▸ How to complete this task: Whenever a line in the data holds the string "DEFINITION", pull that line out.

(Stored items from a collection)
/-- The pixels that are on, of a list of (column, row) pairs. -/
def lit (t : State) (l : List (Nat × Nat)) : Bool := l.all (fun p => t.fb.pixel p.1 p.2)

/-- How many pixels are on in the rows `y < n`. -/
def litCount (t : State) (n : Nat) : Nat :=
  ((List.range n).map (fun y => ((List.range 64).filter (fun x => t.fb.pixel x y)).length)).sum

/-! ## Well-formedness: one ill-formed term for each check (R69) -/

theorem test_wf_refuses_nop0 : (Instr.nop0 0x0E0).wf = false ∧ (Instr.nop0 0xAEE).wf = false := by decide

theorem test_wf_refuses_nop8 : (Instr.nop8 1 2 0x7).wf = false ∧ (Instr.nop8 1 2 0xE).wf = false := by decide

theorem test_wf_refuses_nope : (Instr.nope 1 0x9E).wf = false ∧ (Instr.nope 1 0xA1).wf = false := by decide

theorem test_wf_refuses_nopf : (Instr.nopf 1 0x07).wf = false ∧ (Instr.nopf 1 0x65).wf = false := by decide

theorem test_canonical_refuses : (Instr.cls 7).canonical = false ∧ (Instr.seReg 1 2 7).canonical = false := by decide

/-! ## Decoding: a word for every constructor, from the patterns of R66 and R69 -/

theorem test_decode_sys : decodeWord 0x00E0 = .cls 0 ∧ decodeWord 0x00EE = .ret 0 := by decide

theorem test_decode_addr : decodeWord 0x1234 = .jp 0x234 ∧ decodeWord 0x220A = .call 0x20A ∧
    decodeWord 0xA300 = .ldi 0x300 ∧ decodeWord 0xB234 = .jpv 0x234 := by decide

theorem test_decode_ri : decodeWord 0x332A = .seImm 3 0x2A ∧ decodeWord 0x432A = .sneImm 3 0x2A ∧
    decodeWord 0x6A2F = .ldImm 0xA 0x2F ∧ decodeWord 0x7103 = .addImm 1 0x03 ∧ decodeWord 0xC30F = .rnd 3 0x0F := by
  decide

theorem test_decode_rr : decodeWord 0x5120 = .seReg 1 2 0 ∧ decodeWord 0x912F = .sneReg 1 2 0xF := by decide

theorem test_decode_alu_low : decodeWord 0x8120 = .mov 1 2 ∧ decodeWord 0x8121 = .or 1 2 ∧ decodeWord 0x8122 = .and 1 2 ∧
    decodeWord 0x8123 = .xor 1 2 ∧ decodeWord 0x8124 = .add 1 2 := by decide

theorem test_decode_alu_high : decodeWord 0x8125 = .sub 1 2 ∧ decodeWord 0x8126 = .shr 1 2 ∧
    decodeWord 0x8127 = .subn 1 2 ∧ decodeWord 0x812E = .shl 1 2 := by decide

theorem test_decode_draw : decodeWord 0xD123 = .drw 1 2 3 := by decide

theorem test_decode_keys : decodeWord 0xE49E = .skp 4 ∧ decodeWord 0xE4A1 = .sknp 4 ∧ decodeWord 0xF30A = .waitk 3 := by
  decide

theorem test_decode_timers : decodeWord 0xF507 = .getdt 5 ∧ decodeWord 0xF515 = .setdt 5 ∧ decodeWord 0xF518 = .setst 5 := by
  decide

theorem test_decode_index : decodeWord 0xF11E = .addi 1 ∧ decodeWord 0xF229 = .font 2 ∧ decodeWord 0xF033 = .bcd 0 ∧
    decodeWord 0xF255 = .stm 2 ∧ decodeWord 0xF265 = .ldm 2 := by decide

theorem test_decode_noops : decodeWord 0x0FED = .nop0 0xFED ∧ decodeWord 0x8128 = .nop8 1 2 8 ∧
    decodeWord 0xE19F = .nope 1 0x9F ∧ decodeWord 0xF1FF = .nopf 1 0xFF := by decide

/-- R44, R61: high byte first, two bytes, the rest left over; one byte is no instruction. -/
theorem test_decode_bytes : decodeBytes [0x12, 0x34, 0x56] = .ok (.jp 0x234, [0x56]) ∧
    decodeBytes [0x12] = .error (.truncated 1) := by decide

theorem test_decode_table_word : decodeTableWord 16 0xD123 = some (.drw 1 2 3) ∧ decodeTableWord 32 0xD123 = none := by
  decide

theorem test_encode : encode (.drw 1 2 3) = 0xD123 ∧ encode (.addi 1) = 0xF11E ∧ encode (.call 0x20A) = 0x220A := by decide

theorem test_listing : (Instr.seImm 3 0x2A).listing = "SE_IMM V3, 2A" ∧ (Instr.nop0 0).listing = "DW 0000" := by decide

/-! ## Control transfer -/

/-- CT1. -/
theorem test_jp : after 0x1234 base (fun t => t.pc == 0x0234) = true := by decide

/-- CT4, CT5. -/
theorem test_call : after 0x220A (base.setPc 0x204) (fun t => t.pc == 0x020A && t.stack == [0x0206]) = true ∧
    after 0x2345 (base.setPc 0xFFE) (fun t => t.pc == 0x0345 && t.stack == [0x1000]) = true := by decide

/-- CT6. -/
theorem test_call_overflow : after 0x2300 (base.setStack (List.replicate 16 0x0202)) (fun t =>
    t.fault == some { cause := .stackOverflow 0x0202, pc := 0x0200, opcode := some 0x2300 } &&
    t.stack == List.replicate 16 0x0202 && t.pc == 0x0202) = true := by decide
--
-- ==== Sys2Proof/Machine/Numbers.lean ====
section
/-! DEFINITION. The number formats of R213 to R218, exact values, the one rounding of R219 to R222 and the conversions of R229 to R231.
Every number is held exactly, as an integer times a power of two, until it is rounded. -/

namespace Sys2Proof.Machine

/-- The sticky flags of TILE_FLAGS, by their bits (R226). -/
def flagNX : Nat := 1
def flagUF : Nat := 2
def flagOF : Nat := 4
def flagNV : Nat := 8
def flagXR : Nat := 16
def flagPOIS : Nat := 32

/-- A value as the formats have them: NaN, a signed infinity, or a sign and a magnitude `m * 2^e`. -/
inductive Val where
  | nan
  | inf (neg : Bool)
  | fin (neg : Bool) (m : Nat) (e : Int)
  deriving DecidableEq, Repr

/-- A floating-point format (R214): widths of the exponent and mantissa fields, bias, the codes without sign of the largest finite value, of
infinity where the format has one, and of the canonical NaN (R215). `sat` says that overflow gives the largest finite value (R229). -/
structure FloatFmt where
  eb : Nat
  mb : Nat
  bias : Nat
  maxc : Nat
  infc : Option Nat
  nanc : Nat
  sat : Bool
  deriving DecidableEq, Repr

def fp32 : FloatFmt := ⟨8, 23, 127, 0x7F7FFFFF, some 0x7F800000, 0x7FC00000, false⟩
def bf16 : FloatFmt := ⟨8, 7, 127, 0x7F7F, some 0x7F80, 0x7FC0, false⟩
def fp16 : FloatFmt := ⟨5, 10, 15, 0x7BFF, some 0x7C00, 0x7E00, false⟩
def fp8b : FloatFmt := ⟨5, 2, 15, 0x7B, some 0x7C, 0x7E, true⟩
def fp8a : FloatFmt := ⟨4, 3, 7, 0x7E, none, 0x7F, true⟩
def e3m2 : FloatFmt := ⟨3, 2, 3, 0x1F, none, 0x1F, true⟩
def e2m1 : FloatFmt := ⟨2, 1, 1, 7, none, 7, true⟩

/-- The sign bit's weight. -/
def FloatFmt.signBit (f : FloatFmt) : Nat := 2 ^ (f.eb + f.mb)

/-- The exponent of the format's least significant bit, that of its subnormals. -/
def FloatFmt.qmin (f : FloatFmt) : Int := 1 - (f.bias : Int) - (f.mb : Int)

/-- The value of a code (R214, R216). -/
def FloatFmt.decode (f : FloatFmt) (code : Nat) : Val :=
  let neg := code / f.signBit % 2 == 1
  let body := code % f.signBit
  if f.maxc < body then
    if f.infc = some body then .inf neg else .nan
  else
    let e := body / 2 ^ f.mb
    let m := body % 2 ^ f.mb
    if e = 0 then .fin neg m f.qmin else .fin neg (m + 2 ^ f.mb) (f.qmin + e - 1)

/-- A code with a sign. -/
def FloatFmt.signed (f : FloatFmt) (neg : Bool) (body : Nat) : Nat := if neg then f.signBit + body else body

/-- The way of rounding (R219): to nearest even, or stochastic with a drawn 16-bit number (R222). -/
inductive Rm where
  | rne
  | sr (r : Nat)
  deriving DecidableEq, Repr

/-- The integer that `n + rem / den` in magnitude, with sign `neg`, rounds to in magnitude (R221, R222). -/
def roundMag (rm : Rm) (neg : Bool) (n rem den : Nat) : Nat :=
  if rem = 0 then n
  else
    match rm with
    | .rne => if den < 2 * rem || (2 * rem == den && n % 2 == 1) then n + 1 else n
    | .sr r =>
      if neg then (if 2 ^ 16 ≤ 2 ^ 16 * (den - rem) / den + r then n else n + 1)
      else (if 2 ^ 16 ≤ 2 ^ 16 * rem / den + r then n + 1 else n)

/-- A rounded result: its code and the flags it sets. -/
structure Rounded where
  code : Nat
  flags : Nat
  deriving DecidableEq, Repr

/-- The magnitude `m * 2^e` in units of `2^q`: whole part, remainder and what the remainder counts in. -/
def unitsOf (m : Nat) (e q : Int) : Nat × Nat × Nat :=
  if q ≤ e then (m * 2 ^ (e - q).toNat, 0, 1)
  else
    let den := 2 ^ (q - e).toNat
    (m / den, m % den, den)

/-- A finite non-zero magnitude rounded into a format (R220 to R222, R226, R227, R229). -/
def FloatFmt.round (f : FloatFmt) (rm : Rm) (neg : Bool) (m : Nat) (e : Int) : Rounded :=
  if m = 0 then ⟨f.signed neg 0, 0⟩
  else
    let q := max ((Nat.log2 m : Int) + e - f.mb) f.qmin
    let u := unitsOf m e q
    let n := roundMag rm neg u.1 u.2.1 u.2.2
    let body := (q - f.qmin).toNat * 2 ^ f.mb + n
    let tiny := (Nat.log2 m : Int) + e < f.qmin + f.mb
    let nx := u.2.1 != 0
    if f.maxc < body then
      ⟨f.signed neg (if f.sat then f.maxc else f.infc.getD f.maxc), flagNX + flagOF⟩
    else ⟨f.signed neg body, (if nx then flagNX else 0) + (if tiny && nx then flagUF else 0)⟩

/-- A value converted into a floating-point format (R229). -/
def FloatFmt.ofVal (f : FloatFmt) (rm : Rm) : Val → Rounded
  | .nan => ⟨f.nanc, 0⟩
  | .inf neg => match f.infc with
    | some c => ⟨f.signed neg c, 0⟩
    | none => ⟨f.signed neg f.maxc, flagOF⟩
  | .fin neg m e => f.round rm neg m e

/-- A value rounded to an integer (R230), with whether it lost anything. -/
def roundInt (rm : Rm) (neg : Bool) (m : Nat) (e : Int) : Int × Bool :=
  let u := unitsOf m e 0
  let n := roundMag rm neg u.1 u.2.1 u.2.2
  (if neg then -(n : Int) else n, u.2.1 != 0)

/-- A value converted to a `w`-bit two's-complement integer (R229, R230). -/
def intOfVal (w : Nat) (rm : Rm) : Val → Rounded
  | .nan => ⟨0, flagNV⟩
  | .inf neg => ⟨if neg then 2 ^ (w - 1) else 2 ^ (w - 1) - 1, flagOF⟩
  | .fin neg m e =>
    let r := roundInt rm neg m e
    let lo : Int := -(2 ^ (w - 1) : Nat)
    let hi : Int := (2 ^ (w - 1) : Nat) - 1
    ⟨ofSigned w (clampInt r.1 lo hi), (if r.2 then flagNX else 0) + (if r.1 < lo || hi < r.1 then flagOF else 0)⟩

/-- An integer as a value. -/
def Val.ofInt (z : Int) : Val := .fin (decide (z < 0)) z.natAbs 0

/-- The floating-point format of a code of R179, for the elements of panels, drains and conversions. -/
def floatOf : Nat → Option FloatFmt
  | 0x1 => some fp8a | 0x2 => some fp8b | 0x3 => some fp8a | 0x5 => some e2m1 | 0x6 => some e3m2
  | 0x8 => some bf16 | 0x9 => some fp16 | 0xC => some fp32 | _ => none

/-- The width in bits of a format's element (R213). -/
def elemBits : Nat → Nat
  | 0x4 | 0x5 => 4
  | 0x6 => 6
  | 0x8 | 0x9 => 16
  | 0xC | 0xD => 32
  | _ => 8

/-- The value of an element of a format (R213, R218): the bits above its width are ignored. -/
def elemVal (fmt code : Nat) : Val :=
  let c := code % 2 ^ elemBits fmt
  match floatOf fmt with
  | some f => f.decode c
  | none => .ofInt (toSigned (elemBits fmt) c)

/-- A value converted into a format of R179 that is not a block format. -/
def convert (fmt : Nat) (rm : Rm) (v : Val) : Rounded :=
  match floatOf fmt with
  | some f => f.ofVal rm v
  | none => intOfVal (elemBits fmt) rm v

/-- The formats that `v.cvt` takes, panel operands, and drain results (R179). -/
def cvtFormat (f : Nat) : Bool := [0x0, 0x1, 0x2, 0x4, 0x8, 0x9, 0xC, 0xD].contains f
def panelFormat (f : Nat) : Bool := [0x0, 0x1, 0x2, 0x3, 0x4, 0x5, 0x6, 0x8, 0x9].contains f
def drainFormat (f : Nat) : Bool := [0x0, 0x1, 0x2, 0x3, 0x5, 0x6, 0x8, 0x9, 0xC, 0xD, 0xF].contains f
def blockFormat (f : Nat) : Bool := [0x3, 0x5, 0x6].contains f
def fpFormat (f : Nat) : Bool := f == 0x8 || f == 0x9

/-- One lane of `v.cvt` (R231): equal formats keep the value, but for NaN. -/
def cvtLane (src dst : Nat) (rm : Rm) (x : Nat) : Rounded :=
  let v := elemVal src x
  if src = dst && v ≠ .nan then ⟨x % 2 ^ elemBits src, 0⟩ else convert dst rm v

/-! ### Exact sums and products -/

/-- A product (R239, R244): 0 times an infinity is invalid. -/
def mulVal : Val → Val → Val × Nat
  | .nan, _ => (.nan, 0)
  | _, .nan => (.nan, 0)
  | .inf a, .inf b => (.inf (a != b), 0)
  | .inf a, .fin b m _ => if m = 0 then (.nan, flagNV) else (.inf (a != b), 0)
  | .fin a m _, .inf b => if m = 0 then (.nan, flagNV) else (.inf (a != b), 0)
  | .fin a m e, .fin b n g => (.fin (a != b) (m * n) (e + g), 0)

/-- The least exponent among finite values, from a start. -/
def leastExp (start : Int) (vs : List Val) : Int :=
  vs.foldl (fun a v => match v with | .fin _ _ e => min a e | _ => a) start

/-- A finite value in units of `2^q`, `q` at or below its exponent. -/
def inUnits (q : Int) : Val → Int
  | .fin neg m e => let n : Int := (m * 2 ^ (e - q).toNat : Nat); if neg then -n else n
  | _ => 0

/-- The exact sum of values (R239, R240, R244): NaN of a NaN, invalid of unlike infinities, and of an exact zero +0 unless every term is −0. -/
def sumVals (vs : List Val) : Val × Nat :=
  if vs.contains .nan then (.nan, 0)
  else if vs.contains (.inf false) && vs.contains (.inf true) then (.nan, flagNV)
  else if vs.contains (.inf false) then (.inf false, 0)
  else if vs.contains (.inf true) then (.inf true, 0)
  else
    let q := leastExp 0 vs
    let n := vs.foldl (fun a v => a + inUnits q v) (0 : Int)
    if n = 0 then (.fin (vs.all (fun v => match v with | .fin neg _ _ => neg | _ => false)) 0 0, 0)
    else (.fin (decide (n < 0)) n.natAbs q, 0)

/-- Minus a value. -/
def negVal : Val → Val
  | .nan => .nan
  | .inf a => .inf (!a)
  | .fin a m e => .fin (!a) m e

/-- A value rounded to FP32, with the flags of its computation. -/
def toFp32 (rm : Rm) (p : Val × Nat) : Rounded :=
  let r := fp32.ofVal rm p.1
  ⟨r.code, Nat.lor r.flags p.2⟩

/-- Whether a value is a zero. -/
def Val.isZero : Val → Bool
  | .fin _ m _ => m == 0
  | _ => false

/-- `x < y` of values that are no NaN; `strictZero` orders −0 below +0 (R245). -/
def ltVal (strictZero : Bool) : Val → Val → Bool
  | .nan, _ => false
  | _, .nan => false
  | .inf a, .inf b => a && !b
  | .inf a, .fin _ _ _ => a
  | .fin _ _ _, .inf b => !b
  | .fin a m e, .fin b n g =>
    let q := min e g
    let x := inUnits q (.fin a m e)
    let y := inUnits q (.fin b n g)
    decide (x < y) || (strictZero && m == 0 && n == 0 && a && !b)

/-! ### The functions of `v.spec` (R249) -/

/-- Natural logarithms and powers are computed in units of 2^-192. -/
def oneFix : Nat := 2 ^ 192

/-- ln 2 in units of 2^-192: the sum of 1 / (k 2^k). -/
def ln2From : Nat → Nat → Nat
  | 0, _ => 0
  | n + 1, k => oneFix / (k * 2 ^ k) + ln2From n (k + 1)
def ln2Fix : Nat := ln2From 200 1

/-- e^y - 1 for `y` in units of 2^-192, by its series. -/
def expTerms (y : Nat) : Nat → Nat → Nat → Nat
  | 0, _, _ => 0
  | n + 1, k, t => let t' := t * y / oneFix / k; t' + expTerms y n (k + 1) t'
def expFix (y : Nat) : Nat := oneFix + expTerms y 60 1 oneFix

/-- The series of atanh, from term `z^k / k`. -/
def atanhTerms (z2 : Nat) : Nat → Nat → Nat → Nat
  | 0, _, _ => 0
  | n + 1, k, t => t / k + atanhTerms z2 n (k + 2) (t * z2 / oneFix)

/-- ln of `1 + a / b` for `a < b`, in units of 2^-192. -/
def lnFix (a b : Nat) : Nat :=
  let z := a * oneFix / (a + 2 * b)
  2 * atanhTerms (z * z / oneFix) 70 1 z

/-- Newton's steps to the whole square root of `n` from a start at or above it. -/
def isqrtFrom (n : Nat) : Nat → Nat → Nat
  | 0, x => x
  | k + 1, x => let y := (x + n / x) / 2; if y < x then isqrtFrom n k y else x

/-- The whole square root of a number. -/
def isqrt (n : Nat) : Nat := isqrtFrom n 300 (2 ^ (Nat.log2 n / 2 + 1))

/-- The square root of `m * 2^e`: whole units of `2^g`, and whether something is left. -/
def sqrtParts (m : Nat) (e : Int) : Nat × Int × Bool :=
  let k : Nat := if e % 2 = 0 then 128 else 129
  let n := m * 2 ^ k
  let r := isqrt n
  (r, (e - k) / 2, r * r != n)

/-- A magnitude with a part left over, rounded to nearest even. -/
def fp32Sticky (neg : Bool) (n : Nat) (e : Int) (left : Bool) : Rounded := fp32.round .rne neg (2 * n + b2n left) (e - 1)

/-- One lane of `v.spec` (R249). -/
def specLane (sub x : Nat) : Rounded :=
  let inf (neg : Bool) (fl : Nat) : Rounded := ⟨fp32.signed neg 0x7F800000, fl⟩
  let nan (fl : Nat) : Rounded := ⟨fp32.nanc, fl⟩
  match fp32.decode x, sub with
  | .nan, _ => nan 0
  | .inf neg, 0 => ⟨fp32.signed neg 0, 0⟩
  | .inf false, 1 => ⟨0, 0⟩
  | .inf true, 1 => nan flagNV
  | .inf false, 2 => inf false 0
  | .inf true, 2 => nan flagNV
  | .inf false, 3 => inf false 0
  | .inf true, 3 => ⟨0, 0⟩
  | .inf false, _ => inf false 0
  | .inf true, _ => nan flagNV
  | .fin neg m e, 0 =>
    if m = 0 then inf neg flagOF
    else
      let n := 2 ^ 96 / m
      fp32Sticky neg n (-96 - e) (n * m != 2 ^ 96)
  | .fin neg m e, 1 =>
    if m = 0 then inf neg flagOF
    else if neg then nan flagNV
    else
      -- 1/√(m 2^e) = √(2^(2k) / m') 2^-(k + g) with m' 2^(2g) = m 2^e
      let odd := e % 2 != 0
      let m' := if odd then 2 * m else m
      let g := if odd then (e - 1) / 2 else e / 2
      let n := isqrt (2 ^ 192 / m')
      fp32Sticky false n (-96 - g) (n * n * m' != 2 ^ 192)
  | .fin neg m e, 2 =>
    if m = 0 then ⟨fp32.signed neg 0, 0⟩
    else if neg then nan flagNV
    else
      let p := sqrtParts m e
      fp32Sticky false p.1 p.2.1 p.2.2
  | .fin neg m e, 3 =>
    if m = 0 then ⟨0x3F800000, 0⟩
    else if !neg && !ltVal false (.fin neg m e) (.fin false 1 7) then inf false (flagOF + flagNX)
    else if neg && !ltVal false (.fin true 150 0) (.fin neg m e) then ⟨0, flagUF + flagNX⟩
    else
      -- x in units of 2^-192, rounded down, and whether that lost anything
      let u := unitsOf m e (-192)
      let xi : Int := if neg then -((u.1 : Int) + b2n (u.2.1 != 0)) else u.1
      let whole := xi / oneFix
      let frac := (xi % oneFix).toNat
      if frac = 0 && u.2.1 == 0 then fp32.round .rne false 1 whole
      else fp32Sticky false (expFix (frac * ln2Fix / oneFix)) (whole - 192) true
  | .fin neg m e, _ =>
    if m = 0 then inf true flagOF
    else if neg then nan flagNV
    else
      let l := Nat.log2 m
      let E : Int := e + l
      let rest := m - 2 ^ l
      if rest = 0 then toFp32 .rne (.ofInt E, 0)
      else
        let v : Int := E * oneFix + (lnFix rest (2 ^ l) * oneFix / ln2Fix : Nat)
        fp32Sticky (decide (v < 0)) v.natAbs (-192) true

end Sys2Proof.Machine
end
* * *
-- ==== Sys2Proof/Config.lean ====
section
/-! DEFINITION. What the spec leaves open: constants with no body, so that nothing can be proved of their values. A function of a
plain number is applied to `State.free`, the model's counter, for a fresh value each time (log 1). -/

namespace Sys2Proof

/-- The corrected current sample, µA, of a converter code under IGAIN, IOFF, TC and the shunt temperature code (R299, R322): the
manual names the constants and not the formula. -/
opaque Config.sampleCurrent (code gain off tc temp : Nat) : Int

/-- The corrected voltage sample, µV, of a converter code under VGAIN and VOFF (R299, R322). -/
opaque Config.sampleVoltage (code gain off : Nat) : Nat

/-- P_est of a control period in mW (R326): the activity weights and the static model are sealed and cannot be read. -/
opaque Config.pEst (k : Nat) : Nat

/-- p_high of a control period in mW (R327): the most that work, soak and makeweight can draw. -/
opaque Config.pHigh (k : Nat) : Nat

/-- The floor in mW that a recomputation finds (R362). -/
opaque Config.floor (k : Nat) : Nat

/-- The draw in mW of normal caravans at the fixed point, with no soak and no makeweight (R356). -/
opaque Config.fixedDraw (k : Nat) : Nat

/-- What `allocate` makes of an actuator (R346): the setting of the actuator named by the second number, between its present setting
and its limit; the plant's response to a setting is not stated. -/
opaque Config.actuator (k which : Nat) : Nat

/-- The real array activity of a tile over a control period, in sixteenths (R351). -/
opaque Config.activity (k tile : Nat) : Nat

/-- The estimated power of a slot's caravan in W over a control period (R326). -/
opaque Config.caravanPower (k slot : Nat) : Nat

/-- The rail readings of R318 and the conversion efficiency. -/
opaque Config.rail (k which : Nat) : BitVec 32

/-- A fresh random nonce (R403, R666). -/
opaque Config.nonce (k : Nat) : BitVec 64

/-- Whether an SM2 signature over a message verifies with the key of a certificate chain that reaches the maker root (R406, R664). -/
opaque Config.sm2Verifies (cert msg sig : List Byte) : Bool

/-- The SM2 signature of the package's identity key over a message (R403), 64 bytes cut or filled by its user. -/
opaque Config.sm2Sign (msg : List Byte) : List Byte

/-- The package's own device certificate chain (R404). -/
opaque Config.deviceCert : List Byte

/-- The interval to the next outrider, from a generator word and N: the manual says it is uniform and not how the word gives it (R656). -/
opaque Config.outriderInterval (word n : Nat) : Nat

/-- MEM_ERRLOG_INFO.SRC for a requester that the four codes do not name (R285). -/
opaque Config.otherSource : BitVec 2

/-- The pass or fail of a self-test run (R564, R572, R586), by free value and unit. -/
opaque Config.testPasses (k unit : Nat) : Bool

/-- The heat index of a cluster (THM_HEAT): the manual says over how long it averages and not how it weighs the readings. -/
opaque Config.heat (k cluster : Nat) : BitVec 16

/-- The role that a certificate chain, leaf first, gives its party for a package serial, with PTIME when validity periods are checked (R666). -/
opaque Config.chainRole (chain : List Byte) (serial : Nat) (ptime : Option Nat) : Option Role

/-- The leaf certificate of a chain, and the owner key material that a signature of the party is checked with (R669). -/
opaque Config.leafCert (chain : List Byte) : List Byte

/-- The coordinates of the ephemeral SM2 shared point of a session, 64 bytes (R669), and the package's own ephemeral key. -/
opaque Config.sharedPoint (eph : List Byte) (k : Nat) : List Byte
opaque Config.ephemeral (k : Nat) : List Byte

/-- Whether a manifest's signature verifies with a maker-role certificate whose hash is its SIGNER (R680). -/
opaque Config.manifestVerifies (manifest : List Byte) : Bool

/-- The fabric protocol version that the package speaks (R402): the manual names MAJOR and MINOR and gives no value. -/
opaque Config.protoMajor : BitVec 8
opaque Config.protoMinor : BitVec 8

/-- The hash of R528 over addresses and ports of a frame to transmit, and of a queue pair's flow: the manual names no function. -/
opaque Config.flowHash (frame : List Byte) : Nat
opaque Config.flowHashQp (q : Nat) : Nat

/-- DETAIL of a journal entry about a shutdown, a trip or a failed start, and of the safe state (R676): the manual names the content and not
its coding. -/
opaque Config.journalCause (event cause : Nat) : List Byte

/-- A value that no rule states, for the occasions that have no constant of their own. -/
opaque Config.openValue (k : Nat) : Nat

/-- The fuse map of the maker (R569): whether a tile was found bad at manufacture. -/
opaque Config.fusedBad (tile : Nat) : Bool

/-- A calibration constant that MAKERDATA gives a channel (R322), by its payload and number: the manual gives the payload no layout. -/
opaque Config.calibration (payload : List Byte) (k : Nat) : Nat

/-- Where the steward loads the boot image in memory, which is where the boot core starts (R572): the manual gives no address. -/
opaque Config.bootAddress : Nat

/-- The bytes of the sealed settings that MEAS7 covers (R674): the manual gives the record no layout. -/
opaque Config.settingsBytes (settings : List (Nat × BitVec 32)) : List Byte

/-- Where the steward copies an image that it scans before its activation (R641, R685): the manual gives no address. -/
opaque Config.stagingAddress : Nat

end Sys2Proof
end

▸ Answer to the exercise:
/-! DEFINITION. The number formats of R213 to R218, exact values, the one rounding of R219 to R222 and the conversions of R229 to R231.
/-! DEFINITION. What the spec leaves open: constants with no body, so that nothing can be proved of their values. A function of a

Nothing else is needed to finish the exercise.